> [WHAT YOU SHOULD DO] Beneath this instruction is a listing; print exactly the lines in it starting at the line that contains "intro k hk _" and going through the line that contains "Steps t (takeAcknowledgement".

> [DATASET RECORDS]
-- ==== Sys2Proof/Laws/Slots.lean ====
section
/-! SUPPORT. The slots of a bank set: which they are, that they rise, and that the next slot is the lowest above a position. -/

namespace Sys2Proof.Machine

theorem mem_slotsOfBank (b : Fin 16) (i : SlotId) : i ∈ slotsOfBank b ↔ i.val / 256 = b.val := by
  simp only [slotsOfBank, List.mem_map, List.mem_range]
  have hb := b.isLt
  have hi := i.isLt
  constructor
  · rintro ⟨k, hk, rfl⟩
    simp only [Fin.ofNat]
    omega
  · intro h
    refine ⟨i.val - 256 * b.val, by omega, ?_⟩
    ext
    simp only [Fin.ofNat]
    omega

/-- A slot is among a bank set's when its bank is in the set. -/
theorem mem_slotsOfBanks (banks : BitVec 16) (i : SlotId) : i ∈ slotsOfBanks banks ↔ inBanks banks i = true := by
  have hi := i.isLt
  simp only [slotsOfBanks, List.mem_flatMap, inBanks]
  constructor
  · rintro ⟨b, _, h⟩
    split at h
    · next hb => rw [(mem_slotsOfBank b i).mp h]; exact hb
    · simp at h
  · intro h
    refine ⟨⟨i.val / 256, by omega⟩, List.mem_finRange _, ?_⟩
    simp only [h, if_true]
    exact (mem_slotsOfBank _ i).mpr rfl

theorem pairwise_slotsOfBank (b : Fin 16) : (slotsOfBank b).Pairwise (· < ·) := by
  have hb := b.isLt
  simp only [slotsOfBank, List.pairwise_map]
  refine (List.pairwise_lt_range (n := 256)).imp_of_mem ?_
  intro j k hj hk h
  simp only [List.mem_range] at hj hk
  simp only [Fin.lt_def, Fin.ofNat]
  omega

/-- The slots of a bank set rise. -/
theorem pairwise_slotsOfBanks (banks : BitVec 16) : (slotsOfBanks banks).Pairwise (· < ·) := by
  have key : ∀ l : List (Fin 16), l.Pairwise (· < ·) →
      (l.flatMap fun b => if banks.getLsbD b.val then slotsOfBank b else []).Pairwise (· < ·) := by
    intro l
    induction l with
    | nil => simp
    | cons b l ih =>
      intro hp
      rw [List.pairwise_cons] at hp
      rw [List.flatMap_cons, List.pairwise_append]
      refine ⟨?_, ih hp.2, ?_⟩
      · split
        · exact pairwise_slotsOfBank b
        · exact List.Pairwise.nil
      · intro i hi j hj
        have hb : i.val / 256 = b.val := by
          split at hi
          · exact (mem_slotsOfBank b i).mp hi
          · simp at hi
        obtain ⟨c, hc, hj⟩ := List.mem_flatMap.mp hj
        have hc' : j.val / 256 = c.val := by
          split at hj
          · exact (mem_slotsOfBank c j).mp hj
          · simp at hj
        have := hp.1 c hc
        rw [Fin.lt_def] at this ⊢
        omega
  exact key _ (by decide)

theorem nodup_slotsOfBanks (banks : BitVec 16) : (slotsOfBanks banks).Nodup :=
  (pairwise_slotsOfBanks banks).imp (fun h => ne_of_lt h)

/-- In a rising list the first element with a property is the lowest with it. -/
theorem find_rising {f : SlotId → Bool} {l : List SlotId} (h : l.Pairwise (· < ·)) (j : SlotId) :
    l.find? f = some j ↔ j ∈ l ∧ f j = true ∧ ∀ k ∈ l, f k = true → j ≤ k := by
  induction l with
  | nil => simp
  | cons a l ih =>
    rw [List.pairwise_cons] at h
    rw [List.find?_cons]
    cases ha : f a with
    | true =>
      simp only [Option.some.injEq]
      constructor
      · rintro rfl
        refine ⟨by simp, ha, ?_⟩
        intro k hk _
        rcases List.mem_cons.mp hk with rfl | hk
        · exact le_refl _
        · exact le_of_lt (h.1 k hk)
      · rintro ⟨hj, _, hl⟩
        rcases List.mem_cons.mp hj with rfl | hj
        · rfl
        · exact absurd (hl a (by simp) ha) (not_le_of_gt (h.1 j hj))
    | false =>
      simp only [ih h.2]
      constructor
      · rintro ⟨h1, h2, h3⟩
        refine ⟨by simp [h1], h2, ?_⟩
        intro k hk hf
        rcases List.mem_cons.mp hk with rfl | hk
        · rw [ha] at hf; exact absurd hf (by simp)
        · exact h3 k hk hf
      · rintro ⟨h1, h2, h3⟩
        refine ⟨?_, h2, fun k hk => h3 k (by simp [hk])⟩
        rcases List.mem_cons.mp h1 with rfl | h1
        · rw [ha] at h2; exact absurd h2 (by simp)
        · exact h1

/-- The next slot of a bank set after a position is the lowest slot of its banks above it (R10, R182). -/
theorem nextSlot_lowest_above (banks : BitVec 16) (p : Option SlotId) (j : SlotId) :
    nextSlot banks p = some j ↔
      inBanks banks j = true ∧ (∀ i, p = some i → i < j) ∧
        ∀ k : SlotId, inBanks banks k = true → (∀ i, p = some i → i < k) → j ≤ k := by
  cases p with
  | none =>
    have := find_rising (f := fun _ => true) (pairwise_slotsOfBanks banks) j
    have head : ∀ l : List SlotId, l.head? = l.find? (fun _ => true) := by intro l; cases l <;> rfl
    rw [nextSlot, head, this]
    simp [mem_slotsOfBanks]
  | some p =>
    rw [nextSlot, find_rising (pairwise_slotsOfBanks banks) j]
    simp [mem_slotsOfBanks]

end Sys2Proof.Machine
end

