theorem steps_takeAcknowledgement (e : DomainEnv) (a : AgentId) (h : Handle) (t : LockTable) (w : Pool.wf t.pool = true) :
    Steps t (takeAcknowledgement e a h t) := by
  rcases presentedRecord_cases e h w with ⟨u, s, hq⟩ | ⟨u, hs, hb, r, c, hq⟩ | ⟨u, s, hq⟩
  · simp only [takeAcknowledgement, hq]
    exact Steps.same (s.trans (same_tell _ _))
  · refine ⟨fun _ ag => ?_, fun hn => absurd hs (by simp [hn])⟩
    have au := ag.reads r
    have hbu : inBanks u.dom.banks h.slot = true := (sets_parts r.same.sets).1 ▸ hb
    have sp : Same u (setRecord h.slot (promoteFollowUp (recordOf u.pool h.slot)) u) :=
      same_setRecord (core_promoteFollowUp _)
    simp only [takeAcknowledgement, hq]
    split
    · split
      · split
        · exact .inl (au.same (sp.trans (same_tell _ _)))
        · split
          · next hst =>
            obtain ⟨v, hv, av, -⟩ := agrees_retire e au ((Off.refl au h.slot).same sp) (sets_parts sp.sets).2.1 hbu
              (by rw [hst]; simp) (sp.clean au.wf _ c)
            rw [hv]
            exact ended_completeClose (av.same (same_tell _ _))
          · exact .inl (au.same (sp.trans (same_tell _ _)))
      · exact .inl (au.same (same_tell _ _))
    · exact .inl (au.same (same_tell _ _))
  · simp only [takeAcknowledgement, hq]
    exact Steps.same (s.trans (same_tell _ _))

/-! ## CHECK and DONE -/

theorem core_withInFlight (r : Record) (k : AccessKind) (n : Nat) : (withInFlight r k n).core = r.core := by
  cases k <;> rfl

theorem same_checkRecord (c : Check) (i : SlotId) (t : LockTable) : Same t (checkRecord c i (recordOf t.pool i) t).2 := by
  simp only [checkRecord]
  repeat (split; · exact Same.refl t)
  exact same_setRecord (core_withInFlight _ _ _)

theorem same_decideCheck (e : DomainEnv) (p : PresentedCheck) (t : LockTable) (w : Pool.wf t.pool = true) :
    Same t (decideCheck e p t).2 := by
  simp only [decideCheck]
  repeat' split
  all_goals first
    | exact Same.refl t
    | skip
  · next i _ _ u hr =>
    rcases readRecord_cases e i w with ⟨v, hv, -, hq⟩ | ⟨v, hv, hq⟩
    · rw [hq] at hr; exact nomatch hr
    · rw [hq] at hr; cases hr; exact hv
  · next i _ _ r u hr =>
    rcases readRecord_cases e i w with ⟨v, hv, -, hq⟩ | ⟨v, hv, hq⟩
    · rw [hq] at hr; cases hr; exact hv.same.trans (same_checkRecord _ _ _)
    · rw [hq] at hr; exact nomatch hr

theorem same_takeCheck (e : DomainEnv) (p : PresentedCheck) (t : LockTable) (w : Pool.wf t.pool = true) :
    Same t (takeCheck e p t) :=
  (Same.dom (x := { t.dom with checks := t.dom.checks.tail }) rfl).trans
    ((same_decideCheck e p { t with dom := { t.dom with checks := t.dom.checks.tail } } w).trans (Same.dom rfl))

theorem steps_decideDone (e : DomainEnv) (k : Ticket) (t : LockTable) (w : Pool.wf t.pool = true) :
    Steps t (decideDone e k t).table := by
  simp only [decideDone]
  split
  · exact Steps.same (Same.refl t)
  · next ho =>
    simp only [Bool.or_eq_true, Bool.not_eq_true', not_or, Bool.not_eq_false] at ho
    have hs := serves_of ho.1 (by simpa using ho.2)
    have hb := (owns_inBanks ho.1).2
    refine ⟨fun _ ag => ?_, fun hn => absurd hs (by simp [hn])⟩
    rcases readSlot_cases e k.handle.slot w with ⟨u, g, hr, -, hq⟩ | ⟨u, g, hr, -, c, hq⟩ | ⟨u, hr, hq⟩
    · simp only [hq, Ran.bind]
      exact .inl ((ag.reads hr).same (same_report ..))
    · have au := ag.reads hr
      have hbu : inBanks u.dom.banks k.handle.slot = true := (sets_parts hr.same.sets).1 ▸ hb
      simp only [hq, Ran.bind]
      split
      · exact .inl (au.same (same_report ..))
      · have sw : Same u (setRecord k.handle.slot (withInFlight (recordOf u.pool k.handle.slot) k.kind
            (inFlight (recordOf u.pool k.handle.slot) k.kind - 1)) u) := same_setRecord (core_withInFlight _ _ _)
        split
        · next hd =>
          refine ended_endDrain e (au.same sw) hbu ?_
          rw [(core_parts (sw.core au.wf _)).1]
          exact hd.1
        · exact .inl (au.same sw)
    · simp only [hq, Ran.bind]
      exact .inl (ag.same hr)

/-! ## Management -/

theorem same_reportRevoke (e : DomainEnv) (t : LockTable) : Same t (reportRevoke e t) := Same.dom rfl

theorem steps_revoke (e : DomainEnv) (o : AgentId → Bool) (h : Handle) (t : LockTable) (w : Pool.wf t.pool = true) :
    Steps t (revoke e o h t).2 := by
  rcases currentRecord_cases e h w with ⟨u, c, s, hq⟩ | ⟨u, hs, hb, r, c, hq⟩ | ⟨u, s, hq⟩
  · simp only [revoke, hq]
    exact Steps.same (s.trans (same_reportRevoke e u))
  · refine ⟨fun _ ag => ?_, fun hn => absurd hs (by simp [hn])⟩
    have au := ag.reads r
    have hbu : inBanks u.dom.banks h.slot = true := (sets_parts r.same.sets).1 ▸ hb
    simp only [revoke, hq]
    split
    · next hst => exact ended_releaseHeld e _ au hbu (.inl hst)
    · next hst => exact ended_releaseHeld e _ au hbu (.inr hst)
    all_goals exact .inl (au.same (same_reportRevoke e u))
  · simp only [revoke, hq]
    exact Steps.same (s.trans (same_reportRevoke e u))

theorem ended_closedTable {t : LockTable} (h : Agrees t) : Ended (closedTable t) := by
  simp only [closedTable]
  split
  · next hc => exact .inr ⟨rfl, h.wf, h.marked, h.unused hc⟩
  · exact .inl (h.same { Same.refl t with on := fun _ => by simp, sets := rfl })

theorem same_examine (e : DomainEnv) (f : Option AgentId) (i : SlotId) (t : LockTable) : Same t (examine e f i t).2 := by
  have h := reads_probe e i t
  simp only [examine]
  split
  · next hp => rw [hp] at h; exact h.same
  · next hp =>
    rw [hp] at h
    split
    · exact h.same
    · exact h.same
  · next hp => rw [hp] at h; exact h.same.trans (same_quarantine _)

end Sys2Proof.Machine
end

> [ANSWER BOX]
        intro k hk _
        rcases List.mem_cons.mp hk with rfl | hk
        · exact le_refl _
        · exact le_of_lt (h.1 k hk)
      · rintro ⟨hj, _, hl⟩
        rcases List.mem_cons.mp hj with rfl | hj
        · rfl
        · exact absurd (hl a (by simp) ha) (not_le_of_gt (h.1 j hj))
    | false =>
      simp only [ih h.2]
      constructor
      · rintro ⟨h1, h2, h3⟩
        refine ⟨by simp [h1], h2, ?_⟩
        intro k hk hf
        rcases List.mem_cons.mp hk with rfl | hk
        · rw [ha] at hf; exact absurd hf (by simp)
        · exact h3 k hk hf
      · rintro ⟨h1, h2, h3⟩
        refine ⟨?_, h2, fun k hk => h3 k (by simp [hk])⟩
        rcases List.mem_cons.mp h1 with rfl | h1
        · rw [ha] at h2; exact absurd h2 (by simp)
        · exact h1

/-- The next slot of a bank set after a position is the lowest slot of its banks above it (R10, R182). -/
theorem nextSlot_lowest_above (banks : BitVec 16) (p : Option SlotId) (j : SlotId) :
    nextSlot banks p = some j ↔
      inBanks banks j = true ∧ (∀ i, p = some i → i < j) ∧
        ∀ k : SlotId, inBanks banks k = true → (∀ i, p = some i → i < k) → j ≤ k := by
  cases p with
  | none =>
    have := find_rising (f := fun _ => true) (pairwise_slotsOfBanks banks) j
    have head : ∀ l : List SlotId, l.head? = l.find? (fun _ => true) := by intro l; cases l <;> rfl
    rw [nextSlot, head, this]
    simp [mem_slotsOfBanks]
  | some p =>
    rw [nextSlot, find_rising (pairwise_slotsOfBanks banks) j]
    simp [mem_slotsOfBanks]

end Sys2Proof.Machine
end

theorem steps_takeAcknowledgement (e : DomainEnv) (a : AgentId) (h : Handle) (t : LockTable) (w : Pool.wf t.pool = true) :
    Steps t (takeAcknowledgement e a h t) := by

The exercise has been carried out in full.